The AI technology stack for commerce — foundational models, agentic AI, LLMs, privacy & security, investment costs, and what comes next — based on Book Part 5 of the AI Best Practices for Commerce reference.

Section 5 of 863% complete

Privacy & Security

Foundational principles for responsible AI systems

Organizational Practices and Culture

Technical measures alone cannot guarantee privacy and security in AI; human factors and organizational culture shape how policies and systems are applied. Building a mature AI governance culture requires more than drafting documentation; it demands a sustained commitment to communication, training, and empowerment.

Establishing clear ownership is essential. Each AI system should have designated stakeholders responsible for its lifecycle, including data quality, model behavior, security posture, and compliance obligations. This ownership ensures accountability and prevents models from being deployed without adequate oversight.

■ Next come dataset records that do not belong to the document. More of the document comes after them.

/-- The reasons 10 and 11 of R92, which depend on the context and on the paradigm slots. -/
def machineReasons (s : State) (w : Workgroup) (sh : Shape) : List (Nat × Nat) :=
  (if sh.root && ! w.root then [(10, sh.len - 1)] else [])
    ++ (match sh.slot with
        | some k => if ((s.resident w.part w.ctx w.core).paradigms[k]?).join.isNone then [(11, sh.len - 1)] else []
        | none => [])

/-- Whether a role may issue an instruction (R204, R212, R264). -/
def roleOk (need : Role) (role : Nat) : Bool :=
  match need with
  | .any => true
  | .producer => role == 1
  | .matrix => role == 2
  | .epilogue => role == 2 || role == 3

/-- The mask register a unit's PFX names: k0 without one (R81, R115). -/
def Shape.maskReg (sh : Shape) : Nat := match sh.p with | some p => p.k.toNat | none => 0
/-- Whether a unit masks lanes: SEL uses its k for selection (R82). -/
def Shape.masks (sh : Shape) : Bool := sh.items.m
/-- Whether zeroing is on. -/
def Shape.zero (sh : Shape) : Bool := match sh.p with | some p => p.z | none => false

/-- Whether a thread participates (R115). -/
def participates (s : State) (sh : Shape) (g : Group) (ti : Nat) : Bool :=
  match g.threads[ti]? with
  | none => false
  | some t => ! sh.masks || readMask s g ti t sh.maskReg

/-- The registers of an operand as numbers of the unwaited set. -/
def Touch.names (t : Touch) : List Nat :=
  match t with
  | .reg n size _ _ => (List.range size).map (n + ·)
  | .mask k _ _ => [128 + k]

/-- Whether an operand is written. -/
def Touch.written (t : Touch) : Bool := match t with | .reg _ _ _ w => w | .mask _ _ w => w

/-- sys.trapinfo of a HAZARD for a register (R368). -/
def hazardInfo (n : Nat) : Nat := if n < 128 then n else 0x80 + (n - 128)

/-- Registers of other threads that a cross-lane instruction reads: thread, first register, count (R86). -/
abbrev CrossReads := LaneEnv → List (Nat × Nat × Nat)

/-- What a thread that does not participate touches: under zeroing the v and k destinations, and the mask register
(R82, R86, R87). -/
def maskPremature (e : LaneEnv) (sh : Shape) : Option Nat :=
  let dst := if sh.zero then (sh.touches.filter Touch.written).flatMap Touch.names else []
  ((dst.filter (fun n => decide (n < 96 ∨ 128 ≤ n))).find? (fun n => e.t.unwaited.contains n)).or
    (if sh.p.isSome ∧ sh.maskReg ≠ 0 ∧ e.t.unwaited.contains (128 + sh.maskReg) then some (128 + sh.maskReg) else none)

/-- The first premature register of a thread at a unit, in the order d, a, b, c, PFX mask (R86, R368). `cross` lists
the reads that stand in place of operands a and b. -/
def firstPremature (e : LaneEnv) (sh : Shape) (cross : Option (List (Nat × Nat × Nat))) : Option Nat :=
  let own (ts : List Touch) : Option Nat := (ts.flatMap Touch.names).find? (fun n => e.t.unwaited.contains n)
  let mask := if sh.p.isSome ∧ sh.maskReg ≠ 0 ∧ e.t.unwaited.contains (128 + sh.maskReg) then some (128 + sh.maskReg) else none
  match cross with
  | none => (own (sh.touches ++ sh.cop)).or mask
  | some cs =>
    let src := cs.findSome? (fun c => match e.other c.1 with
      | none => none
      | some t => ((List.range c.2.2).map (c.2.1 + ·)).find? (fun n => t.unwaited.contains n))
    (own (sh.touches.take 1)).or (src.or ((own sh.cop).or mask))

/-- The environments of a group's issuing threads. -/
def laneEnv (s : State) (sh : Shape) (w : Workgroup) (gi : Nat) (g : Group) (issued : List Nat) (ti : Nat) : Option LaneEnv :=
  (g.threads[ti]?).map (fun t =>
    { s := s, wg := w, gi := gi, g := g, ti := ti, t := t, issued := issued,
      parts := issued.filter (fun i => participates s sh g i), pfx := sh.p })

/-- sys.strict as a group has it: what a saved image has given it, where it has (R42, R86). -/
def LaneEnv.strict (e : LaneEnv) : Bool :=
  match (e.g.sys.find? (fun x => x.1 == 0x25)).map (·.2) with
  | some v => v.getLsbD 0
  | none => (e.s.context e.wg.part e.wg.ctx).strict

/-- The cause that stands before the unit's own effect (R368, order 1 to 3): illegal encoding, role, hazard. -/
def prologue (sh : Shape) (cross : Option CrossReads) (extra : List (Nat × Nat)) (e : LaneEnv) : Option Trap :=
  match leastReason (sh.reasons e.g.budget ++ machineReasons e.s e.wg sh ++ extra) with
  | some r => some (illegalTrap r)
  | none =>
    if ! roleOk sh.role e.g.role then some { cause := 0x02, info := e.g.role, addr := 0 }
    else if e.strict then
      let found := if sh.masks && ! e.parts.contains e.ti then maskPremature e sh else firstPremature e sh (cross.map (· e))
      found.map (fun n => { cause := 0x07, info := hazardInfo n, addr := 0 })
    else none
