-- ==== Sys2Proof/Machine/LaneConvert.lean ====
section
/-!
DEFINITION. Conversions (R134 to R139), the random instruction (R141) and the tensor index (R143).
-/
namespace Sys2Proof.Machine
open Sys2Proof

/-- The format of a conversion's float code 0 to 5 (R79). -/
def cvtFmt (t : Nat) : Fmt :=
  match t with | 0 => fp64 | 1 => fp32 | 2 => fp16 | 3 => bf16 | 4 => e5m2 | _ => e4m3

/-- One element converted to destination code `fn` from an exact value (R66, R67: codes N, X, F, I). -/
def toDst (fn : Nat) (mode : Nat) (sat : Bool) (r : Nat) (v : FVal) : Nat :=
  if fn < 6 then (cvtFmt fn).round mode sat r v
  else toInteger (intBits (fn - 8)) (fn % 2 == 0) mode r v

/-- Code K (R67): widening extends by the source's signedness, otherwise wrapped or clamped. -/
def intToInt (st dt : Nat) (sat : Bool) (x : Nat) : Nat :=
  let v := readInt (st % 2 == 0) x (intBits st)
  if intBits st < intBits dt then wrapN v (intBits dt) else fitInt (intBits dt) (dt % 2 == 0) sat v

/-- The source elements of one lane of a conversion from a float type, with the N items applied. -/
def floatElems (e : LaneEnv) (t fn a : Nat) (ti : Nat) : List FVal :=
  let f := cvtFmt t
  let x := e.valOf ti a (cvtSrcGroup false t fn)
  (List.range (cvtElems (floatBits t) (dstBits fn))).map (fun i =>
    f.value (f.negAbs e.negA e.absA (elemAt x f.width i)))

/-- A lane's share of a block (R137): the block of its eight lanes encoded, its own four codes and the exponents.
`src` gives the four elements of a lane; a lane that does not take part supplies +0. Log entry 32. -/
def blockLane (x : Dx) (src : Nat → List FVal) (d : Nat) (e : LaneEnv) : LaneOut :=
  let b := e.ti / 8
  let lanes := (List.range 8).map (fun l => 8 * b + l)
  let takes (i : Nat) : Bool := e.parts.contains i
  let vs := lanes.flatMap (fun i => if takes i then src i else List.replicate 4 (FVal.fin false 0 1))
  let rs := lanes.flatMap (fun i => (List.range 4).map (fun k => (e.at i).draw k))
  let blk := x.encode e.mode e.sat vs rs
  let mine := (blk.codes.drop (4 * (e.ti % 8))).take 4
  { regs := [(d, BitVec.ofNat 32 (packElems x.bits mine)), (d + 1, BitVec.ofNat 32 (blk.e0 % 256 + 256 * (blk.e1 % 256)))]
    masks := [], draws := if blk.e0 = 255 then 0 else e.drawn 4 }

/-- CVT from a float type (R135, R138). Log entry 32. -/
def cvtFloatLane (u : LUf) (e : LaneEnv) : LaneOut :=
  let t := u.t.toNat
  let fn := u.fn.toNat
  if fn = 6 ∨ fn = 7 then blockLane (if fn = 6 then .dx8 else .dx4) (floatElems e t fn u.a.toNat) u.d.toNat e
  else
    let n := cvtElems (floatBits t) (dstBits fn)
    let rs := (floatElems e t fn u.a.toNat e.ti).zipIdx.map (fun v => toDst fn e.mode e.sat (e.draw v.2) v.1)
    { regs := splitWords u.d.toNat (cvtDstGroup false t fn) (packElems (dstBits fn) rs), masks := []
      draws := if decide (8 ≤ fn) || cvtRounds (cvtFmt t) (cvtFmt fn) then e.drawn n else 0 }

/-- CVT from an integer type (R135): code I or K. -/
def cvtIntLane (u : LUf) (e : LaneEnv) : LaneOut :=
  let t := u.t.toNat
  let fn := u.fn.toNat
  let n := cvtElems (intBits t) (dstBits fn)
  let x := e.val u.a.toNat (cvtSrcGroup true t fn)
  let one (i : Nat) : Nat :=
    let y := elemAt x (intBits t) i
    if 8 ≤ fn then intToInt t (fn - 8) e.sat y
    else toDst fn e.mode e.sat (e.draw i) (.ofInt (readInt (t % 2 == 0) y (intBits t)))
  { regs := splitWords u.d.toNat (cvtDstGroup true t fn) (packElems (dstBits fn) ((List.range n).map one)), masks := []
    draws := if fn < 8 then e.drawn n else 0 }

/-- CVTS (R136): the exact product with the FP32 scale in c, rounded once. Log entry 32. -/
def cvtsLane (u : LUf) (e : LaneEnv) : LaneOut :=
  let t := u.t.toNat
  let fn := u.fn.toNat
  let src (i : Nat) : List FVal :=
    (floatElems e t fn u.a.toNat i).map (fun v => fMul 0 v (fp32.value (e.regOf i (cOf u.p)).toNat))
  if fn = 6 ∨ fn = 7 then blockLane (if fn = 6 then .dx8 else .dx4) src u.d.toNat e
  else
    let n := cvtElems (floatBits t) (dstBits fn)
    let rs := (src e.ti).zipIdx.map (fun v => toDst fn e.mode e.sat (e.draw v.2) v.1)
    { regs := splitWords u.d.toNat (cvtDstGroup false t fn) (packElems (dstBits fn) rs), masks := [], draws := e.drawn n }

/-- BLKENC (R138). -/
def blkencLane (u : LUf) (e : LaneEnv) : LaneOut :=
  let t := u.t.toNat
  let f := fmtOf t
  let src (i : Nat) : List FVal :=
    (List.range 4).map (fun k => f.value (elemAt (e.valOf i u.a.toNat (blkGroup t)) f.width k))
  blockLane (if u.fn = 0 then .dx8 else .dx4) src u.d.toNat e

/-- BLKDEC (R139): code D on the four elements of one lane form. -/
def blkdecLane (u : LUf) (e : LaneEnv) : LaneOut :=
  let t := u.t.toNat
  let x : Dx := if u.fn = 0 then .dx8 else .dx4
  let lo := (e.reg u.a.toNat).toNat
  let hi := (e.reg (u.a.toNat + 1)).toNat
  let one (i : Nat) : Nat := (fmtOf t).round e.mode e.sat (e.draw i) (x.value (hi % 256) (hi / 256 % 256) (elemAt lo x.bits i))
  { regs := splitWords u.d.toNat (blkGroup t) (packElems (fmtOf t).width ((List.range 4).map one)), masks := []
    draws := e.drawn 4 }

/-- TIDX (R143): the coordinates of x under the first t dimensions of a shape entry, the last one not reduced. -/
def tidxCoords (shapes : SMap Byte) (base rank : Nat) : (t i x : Nat) → List Nat
  | 0, _, x => [x]
  | t + 1, i, x =>
    if i < rank then
      let rd (o n : Nat) : Nat := natOfBytes (SMap.read shapes (base + o + 16 * i) n 0)
      let q := (x * rd 16 8) / 2 ^ (32 + rd 12 1)
      (((x : Int) - ((q * rd 8 4 : Nat) : Int)) % (2 ^ 32 : Nat)).toNat :: tidxCoords shapes base rank t (i + 1) q
    else 0 :: tidxCoords shapes base rank t (i + 1) x

/-- TIDX in a lane. -/
def tidxLane (u : LUf) (e : LaneEnv) : LaneOut :=
  let base := 96 * u.fn.toNat
  let rank := (SMap.get e.g.shapes base 0).toNat
  let cs := tidxCoords e.g.shapes base rank u.t.toNat 0 (e.reg u.a.toNat).toNat
  .ofRegs (cs.zipIdx.map (fun c => (u.d.toNat + c.2, BitVec.ofNat 32 c.1)))

/-- RAND (R141). -/
def randLane (u : LDf) (e : LaneEnv) : LaneOut :=
  let w := e.word 0
  { regs := [(u.d.toNat, BitVec.ofNat 32 (if u.fn.toNat = 1 then fp32.round 0 false 0 (.fin false (w / 2 ^ 8) (2 ^ 24)) else w))]
    masks := [], draws := 1 }

/-- What a conversion reads: its own lane's source `a` of `size` registers and its `c`, where it has one; where it makes a block, those of
every participant among the block's eight lanes, and the masks that say who they are (R86, R87, R137). -/
def convertReads (block : Bool) (a size : Nat) (c : Option Nat) : CrossReads := fun e =>
  let lanes := if block then (e.parts.filter (fun i => i / 8 == e.ti / 8)) else [e.ti]
  lanes.map (fun i => (i, a, size)) ++ (match c with | some n => lanes.map (fun i => (i, n, 1)) | none => [])
    ++ (if block then e.maskReads (e.issued.filter (fun i => i / 8 == e.ti / 8)) else [])
/-- Whether a conversion's destination code makes blocks (R137). -/
def blockCode (u : LUf) : Bool := decide (u.fn.toNat = 6 ∨ u.fn.toNat = 7)
/-- What CVT, CVTS and BLKENC read. -/
def cvtReads (u : LUf) : CrossReads := convertReads (blockCode u) u.a.toNat (cvtSrcGroup false u.t.toNat u.fn.toNat) none
def cvtsReads (u : LUf) : CrossReads := convertReads (blockCode u) u.a.toNat (cvtSrcGroup false u.t.toNat u.fn.toNat) (some (cOf u.p))
def blkencReads (u : LUf) : CrossReads := convertReads true u.a.toNat (blkGroup u.t.toNat) none

/-- CVT from a float source (R135). -/
def execCvtFloatSource (u : LUf) (s : State) : Out :=
  .next (crossUnit (.cvtFloatSource u) false (cvtReads u) (cvtFloatLane u) s)
/-- CVT from an integer source (R135). -/
def execCvtIntegerSource (u : LUf) (s : State) : Out := .next (laneUnit (.cvtIntegerSource u) (cvtIntLane u) s)
/-- CVTS (R136). -/
def execCvts (u : LUf) (s : State) : Out := .next (crossUnit (.cvts u) false (cvtsReads u) (cvtsLane u) s)
/-- BLKENC (R138), V class. -/
def execBlkenc (u : LUf) (s : State) : Out := .next (crossUnit (.blkenc u) true (blkencReads u) (blkencLane u) s)
/-- BLKDEC (R139), V class. -/
def execBlkdec (u : LUf) (s : State) : Out := .next (laneUnitV (.blkdec u) (blkdecLane u) s)
/-- RAND (R141). -/
def execRand (u : LDf) (s : State) : Out := .next (laneUnit (.rand u) (randLane u) s)
/-- What TIDX writes, and zeroes in a lane that does not participate: the registers of its coordinates and no other of the
covering group (R143). -/
def tidxShape (u : LUf) : Shape := { shapeOf (.tidx u) with touches := [wr u.d (u.t.toNat + 1)] }

/-- TIDX (R143); the issue stage holds it while a copy to its shape entry is in flight (R158). -/
def execTidx (u : LUf) (s : State) : Out :=
  .next (runUnit (.tidx u) false none noExtra (writeLanes (tidxShape u) false (tidxLane u)) s)

end Sys2Proof.Machine
end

Addressing shadow AI requires providing employees with safe, approved tools and communicating why unregulated use of external AI platforms poses risks. Employees must understand that uploading internal documents into unsanctioned systems can constitute a data breach, even if done with good intentions. Training programs should emphasize not only what employees should avoid but also what alternatives they can use.

Education also plays an important role in aligning expectations. Employees must learn the limitations of AI, recognizing that models can hallucinate, reflect training biases, or misinterpret ambiguous instructions. Teaching staff how to evaluate AI-generated output critically fosters a culture of responsibility and caution. Rather than treating AI as an oracle, individuals must understand their role in validating, contextualizing, and refining model outputs.

Incident response frameworks must evolve to incorporate AI-specific scenarios. Organizations need playbooks for addressing leaks, misbehavior, hallucinations that generate harmful content, or evidence of adversarial attacks. These playbooks should integrate technical, legal, and communication functions to ensure coordinated action during incidents.

Finally, continuous improvement is crucial. AI systems evolve through updates, retraining, new data, and operational feedback. Governance structures must adapt accordingly, ensuring that privacy and security remain aligned with organizational goals and external expectations.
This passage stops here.